» **Exercise details**
Below are lines of data; restate word for word those running from the line containing "span (j.f 127" to the line containing "def State.lastTouch (s", inclusive, and no others.

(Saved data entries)
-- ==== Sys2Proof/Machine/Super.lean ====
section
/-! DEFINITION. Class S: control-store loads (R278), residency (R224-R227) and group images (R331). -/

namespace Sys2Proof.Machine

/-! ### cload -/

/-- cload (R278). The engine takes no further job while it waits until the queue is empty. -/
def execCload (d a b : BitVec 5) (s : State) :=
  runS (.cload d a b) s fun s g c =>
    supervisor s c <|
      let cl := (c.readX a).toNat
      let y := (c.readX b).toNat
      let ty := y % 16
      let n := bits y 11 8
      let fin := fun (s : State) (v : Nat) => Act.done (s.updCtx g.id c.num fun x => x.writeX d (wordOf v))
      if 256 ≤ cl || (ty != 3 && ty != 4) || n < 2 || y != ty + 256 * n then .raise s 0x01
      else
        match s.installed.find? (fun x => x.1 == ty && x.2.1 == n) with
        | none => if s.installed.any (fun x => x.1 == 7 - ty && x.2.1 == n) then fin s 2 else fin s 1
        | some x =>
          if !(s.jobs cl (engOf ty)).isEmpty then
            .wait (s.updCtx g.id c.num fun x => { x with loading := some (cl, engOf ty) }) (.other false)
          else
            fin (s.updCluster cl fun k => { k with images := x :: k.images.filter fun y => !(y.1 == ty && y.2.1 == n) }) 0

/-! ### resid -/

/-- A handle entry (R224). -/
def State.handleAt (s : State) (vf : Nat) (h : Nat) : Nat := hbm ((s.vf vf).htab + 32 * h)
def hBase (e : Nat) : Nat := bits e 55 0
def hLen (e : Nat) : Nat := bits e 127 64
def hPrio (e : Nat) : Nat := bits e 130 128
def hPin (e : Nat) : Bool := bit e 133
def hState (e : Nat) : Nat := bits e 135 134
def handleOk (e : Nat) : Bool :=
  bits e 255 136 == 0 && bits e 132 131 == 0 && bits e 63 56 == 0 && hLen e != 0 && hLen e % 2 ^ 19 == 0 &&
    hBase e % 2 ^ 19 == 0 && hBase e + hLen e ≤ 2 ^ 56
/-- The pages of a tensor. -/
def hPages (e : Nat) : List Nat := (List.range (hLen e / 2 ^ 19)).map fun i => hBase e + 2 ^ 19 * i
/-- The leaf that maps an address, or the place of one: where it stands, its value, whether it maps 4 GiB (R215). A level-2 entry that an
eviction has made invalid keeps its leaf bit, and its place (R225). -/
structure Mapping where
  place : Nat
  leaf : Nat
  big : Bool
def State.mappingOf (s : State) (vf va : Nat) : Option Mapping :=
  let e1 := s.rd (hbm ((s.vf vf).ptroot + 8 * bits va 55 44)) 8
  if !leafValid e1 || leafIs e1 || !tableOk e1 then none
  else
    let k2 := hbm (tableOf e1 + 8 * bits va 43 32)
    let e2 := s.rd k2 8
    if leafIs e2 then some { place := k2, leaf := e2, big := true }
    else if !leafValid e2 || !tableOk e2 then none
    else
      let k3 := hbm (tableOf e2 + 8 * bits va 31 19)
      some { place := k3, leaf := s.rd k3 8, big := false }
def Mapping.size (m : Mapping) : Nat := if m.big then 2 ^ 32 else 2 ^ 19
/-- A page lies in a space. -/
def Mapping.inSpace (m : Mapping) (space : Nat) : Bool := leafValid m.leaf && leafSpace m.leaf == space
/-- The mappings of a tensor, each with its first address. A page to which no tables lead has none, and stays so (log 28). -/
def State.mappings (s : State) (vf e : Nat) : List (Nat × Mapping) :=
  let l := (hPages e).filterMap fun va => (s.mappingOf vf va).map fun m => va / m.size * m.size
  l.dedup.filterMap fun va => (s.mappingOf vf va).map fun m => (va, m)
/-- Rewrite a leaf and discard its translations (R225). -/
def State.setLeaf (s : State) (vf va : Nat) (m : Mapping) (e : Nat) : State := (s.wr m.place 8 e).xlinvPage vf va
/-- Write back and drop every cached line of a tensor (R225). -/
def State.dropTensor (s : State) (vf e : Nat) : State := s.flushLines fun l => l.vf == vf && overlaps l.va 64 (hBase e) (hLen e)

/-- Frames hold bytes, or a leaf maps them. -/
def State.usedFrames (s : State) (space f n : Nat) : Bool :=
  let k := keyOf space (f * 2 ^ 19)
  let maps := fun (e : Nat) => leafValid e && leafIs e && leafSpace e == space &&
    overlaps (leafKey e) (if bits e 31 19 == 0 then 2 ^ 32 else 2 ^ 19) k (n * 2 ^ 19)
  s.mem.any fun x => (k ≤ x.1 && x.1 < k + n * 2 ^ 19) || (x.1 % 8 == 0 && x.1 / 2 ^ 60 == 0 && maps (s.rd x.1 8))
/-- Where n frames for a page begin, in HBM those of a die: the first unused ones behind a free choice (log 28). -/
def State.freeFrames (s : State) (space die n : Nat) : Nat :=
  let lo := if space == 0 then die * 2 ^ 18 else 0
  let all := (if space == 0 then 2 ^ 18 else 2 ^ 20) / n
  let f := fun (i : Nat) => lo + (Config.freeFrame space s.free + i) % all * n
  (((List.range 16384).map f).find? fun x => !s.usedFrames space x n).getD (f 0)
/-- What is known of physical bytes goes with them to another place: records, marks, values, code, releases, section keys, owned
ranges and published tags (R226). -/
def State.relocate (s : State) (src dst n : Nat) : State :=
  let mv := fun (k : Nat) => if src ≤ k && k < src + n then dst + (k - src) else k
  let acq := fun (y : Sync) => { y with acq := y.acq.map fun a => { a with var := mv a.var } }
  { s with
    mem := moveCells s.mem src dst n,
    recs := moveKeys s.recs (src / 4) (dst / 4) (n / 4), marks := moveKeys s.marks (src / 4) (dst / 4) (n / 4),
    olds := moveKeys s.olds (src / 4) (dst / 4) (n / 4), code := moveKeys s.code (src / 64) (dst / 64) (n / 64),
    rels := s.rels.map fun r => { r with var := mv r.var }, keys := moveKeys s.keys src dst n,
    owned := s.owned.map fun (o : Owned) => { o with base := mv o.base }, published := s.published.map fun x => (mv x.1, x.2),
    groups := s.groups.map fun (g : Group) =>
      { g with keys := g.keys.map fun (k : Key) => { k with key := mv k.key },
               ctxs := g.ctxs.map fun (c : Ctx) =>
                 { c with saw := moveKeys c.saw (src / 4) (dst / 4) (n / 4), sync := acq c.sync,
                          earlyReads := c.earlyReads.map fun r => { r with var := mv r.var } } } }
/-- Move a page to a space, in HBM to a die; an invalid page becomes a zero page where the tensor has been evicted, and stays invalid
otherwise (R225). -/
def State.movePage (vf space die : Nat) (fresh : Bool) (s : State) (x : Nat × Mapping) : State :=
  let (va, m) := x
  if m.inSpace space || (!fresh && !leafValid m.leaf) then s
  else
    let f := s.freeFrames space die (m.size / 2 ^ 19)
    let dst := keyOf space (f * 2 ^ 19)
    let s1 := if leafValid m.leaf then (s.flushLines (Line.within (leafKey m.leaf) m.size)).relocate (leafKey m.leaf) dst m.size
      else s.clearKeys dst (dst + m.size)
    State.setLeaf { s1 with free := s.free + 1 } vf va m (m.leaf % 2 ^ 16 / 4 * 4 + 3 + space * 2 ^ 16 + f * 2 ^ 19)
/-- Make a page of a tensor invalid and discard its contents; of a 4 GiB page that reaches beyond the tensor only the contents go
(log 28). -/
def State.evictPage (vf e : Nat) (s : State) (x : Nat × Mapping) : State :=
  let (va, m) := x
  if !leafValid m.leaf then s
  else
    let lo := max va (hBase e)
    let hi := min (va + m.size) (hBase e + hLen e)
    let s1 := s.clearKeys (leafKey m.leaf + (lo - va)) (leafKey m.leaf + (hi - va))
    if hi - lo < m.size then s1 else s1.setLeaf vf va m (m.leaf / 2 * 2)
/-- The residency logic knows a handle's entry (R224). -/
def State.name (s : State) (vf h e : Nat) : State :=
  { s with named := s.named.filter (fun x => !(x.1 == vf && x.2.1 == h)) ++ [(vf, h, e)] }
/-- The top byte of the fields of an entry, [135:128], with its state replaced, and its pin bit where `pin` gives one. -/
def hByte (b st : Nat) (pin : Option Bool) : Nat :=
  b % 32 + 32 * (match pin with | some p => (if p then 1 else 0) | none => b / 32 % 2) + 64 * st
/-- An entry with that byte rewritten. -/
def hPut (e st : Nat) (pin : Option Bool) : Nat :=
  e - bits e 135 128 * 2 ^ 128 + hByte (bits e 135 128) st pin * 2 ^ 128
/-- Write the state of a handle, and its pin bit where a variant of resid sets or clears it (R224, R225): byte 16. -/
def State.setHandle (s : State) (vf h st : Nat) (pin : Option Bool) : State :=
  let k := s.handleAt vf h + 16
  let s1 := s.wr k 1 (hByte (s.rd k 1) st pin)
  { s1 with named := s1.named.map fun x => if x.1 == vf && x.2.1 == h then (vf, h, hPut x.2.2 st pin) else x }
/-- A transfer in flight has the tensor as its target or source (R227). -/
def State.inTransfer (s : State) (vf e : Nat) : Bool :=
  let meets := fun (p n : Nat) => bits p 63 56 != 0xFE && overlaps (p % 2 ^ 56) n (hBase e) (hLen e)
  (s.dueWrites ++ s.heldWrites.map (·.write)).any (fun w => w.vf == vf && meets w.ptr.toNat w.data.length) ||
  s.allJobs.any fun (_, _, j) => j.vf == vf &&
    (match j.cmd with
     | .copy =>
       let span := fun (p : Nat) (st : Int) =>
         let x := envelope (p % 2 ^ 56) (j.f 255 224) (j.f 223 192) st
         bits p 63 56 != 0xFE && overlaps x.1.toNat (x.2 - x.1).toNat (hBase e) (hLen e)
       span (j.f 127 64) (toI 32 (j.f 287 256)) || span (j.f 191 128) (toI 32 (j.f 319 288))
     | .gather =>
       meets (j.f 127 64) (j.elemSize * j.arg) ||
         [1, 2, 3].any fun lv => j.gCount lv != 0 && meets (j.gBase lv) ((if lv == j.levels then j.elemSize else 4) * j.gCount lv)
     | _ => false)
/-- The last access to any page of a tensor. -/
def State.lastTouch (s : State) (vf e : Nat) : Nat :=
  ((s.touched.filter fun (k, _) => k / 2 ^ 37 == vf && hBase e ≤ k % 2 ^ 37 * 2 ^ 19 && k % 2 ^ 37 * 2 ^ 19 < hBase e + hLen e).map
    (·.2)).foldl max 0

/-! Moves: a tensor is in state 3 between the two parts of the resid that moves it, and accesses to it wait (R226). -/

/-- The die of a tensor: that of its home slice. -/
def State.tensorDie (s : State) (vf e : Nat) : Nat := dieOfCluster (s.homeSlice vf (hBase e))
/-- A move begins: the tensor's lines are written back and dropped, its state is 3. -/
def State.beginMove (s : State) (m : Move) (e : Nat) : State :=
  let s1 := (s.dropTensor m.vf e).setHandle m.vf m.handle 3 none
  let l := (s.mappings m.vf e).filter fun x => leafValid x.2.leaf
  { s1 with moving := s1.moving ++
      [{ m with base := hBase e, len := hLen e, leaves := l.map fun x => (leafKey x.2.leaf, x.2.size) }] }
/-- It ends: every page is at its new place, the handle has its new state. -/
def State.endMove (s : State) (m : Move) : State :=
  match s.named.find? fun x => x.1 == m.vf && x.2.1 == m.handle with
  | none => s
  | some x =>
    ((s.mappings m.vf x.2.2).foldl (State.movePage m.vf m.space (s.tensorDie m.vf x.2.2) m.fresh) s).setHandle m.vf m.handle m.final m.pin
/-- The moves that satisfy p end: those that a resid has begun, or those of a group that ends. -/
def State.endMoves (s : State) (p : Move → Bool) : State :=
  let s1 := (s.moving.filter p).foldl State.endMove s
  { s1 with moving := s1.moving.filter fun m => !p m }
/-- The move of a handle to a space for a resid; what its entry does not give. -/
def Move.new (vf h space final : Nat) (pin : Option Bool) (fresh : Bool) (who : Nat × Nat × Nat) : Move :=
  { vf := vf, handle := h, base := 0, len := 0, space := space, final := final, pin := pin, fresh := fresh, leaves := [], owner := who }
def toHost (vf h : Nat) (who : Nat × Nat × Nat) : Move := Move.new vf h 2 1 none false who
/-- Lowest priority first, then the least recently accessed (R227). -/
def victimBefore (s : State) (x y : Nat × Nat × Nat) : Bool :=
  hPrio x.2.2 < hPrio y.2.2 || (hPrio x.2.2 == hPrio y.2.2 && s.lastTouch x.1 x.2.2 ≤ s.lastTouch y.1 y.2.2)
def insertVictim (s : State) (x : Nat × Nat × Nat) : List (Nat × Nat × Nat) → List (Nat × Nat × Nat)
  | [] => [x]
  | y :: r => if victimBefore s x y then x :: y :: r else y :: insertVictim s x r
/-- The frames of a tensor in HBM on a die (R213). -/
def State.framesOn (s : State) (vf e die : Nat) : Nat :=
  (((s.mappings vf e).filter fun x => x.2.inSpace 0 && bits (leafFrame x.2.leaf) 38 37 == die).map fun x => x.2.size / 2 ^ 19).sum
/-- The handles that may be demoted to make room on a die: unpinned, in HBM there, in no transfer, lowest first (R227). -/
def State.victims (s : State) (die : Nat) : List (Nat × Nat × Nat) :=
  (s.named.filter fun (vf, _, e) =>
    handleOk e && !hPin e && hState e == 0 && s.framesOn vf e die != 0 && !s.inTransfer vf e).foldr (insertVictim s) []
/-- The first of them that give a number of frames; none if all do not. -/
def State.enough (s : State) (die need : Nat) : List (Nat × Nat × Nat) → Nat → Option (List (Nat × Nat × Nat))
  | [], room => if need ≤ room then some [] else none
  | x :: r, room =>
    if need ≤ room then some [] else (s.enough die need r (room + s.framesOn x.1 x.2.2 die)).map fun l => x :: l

» **Written reply**
       span (j.f 127 64) (toI 32 (j.f 287 256)) || span (j.f 191 128) (toI 32 (j.f 319 288))
     | .gather =>
       meets (j.f 127 64) (j.elemSize * j.arg) ||
         [1, 2, 3].any fun lv => j.gCount lv != 0 && meets (j.gBase lv) ((if lv == j.levels then j.elemSize else 4) * j.gCount lv)
     | _ => false)
/-- The last access to any page of a tensor. -/
def State.lastTouch (s : State) (vf e : Nat) : Nat :=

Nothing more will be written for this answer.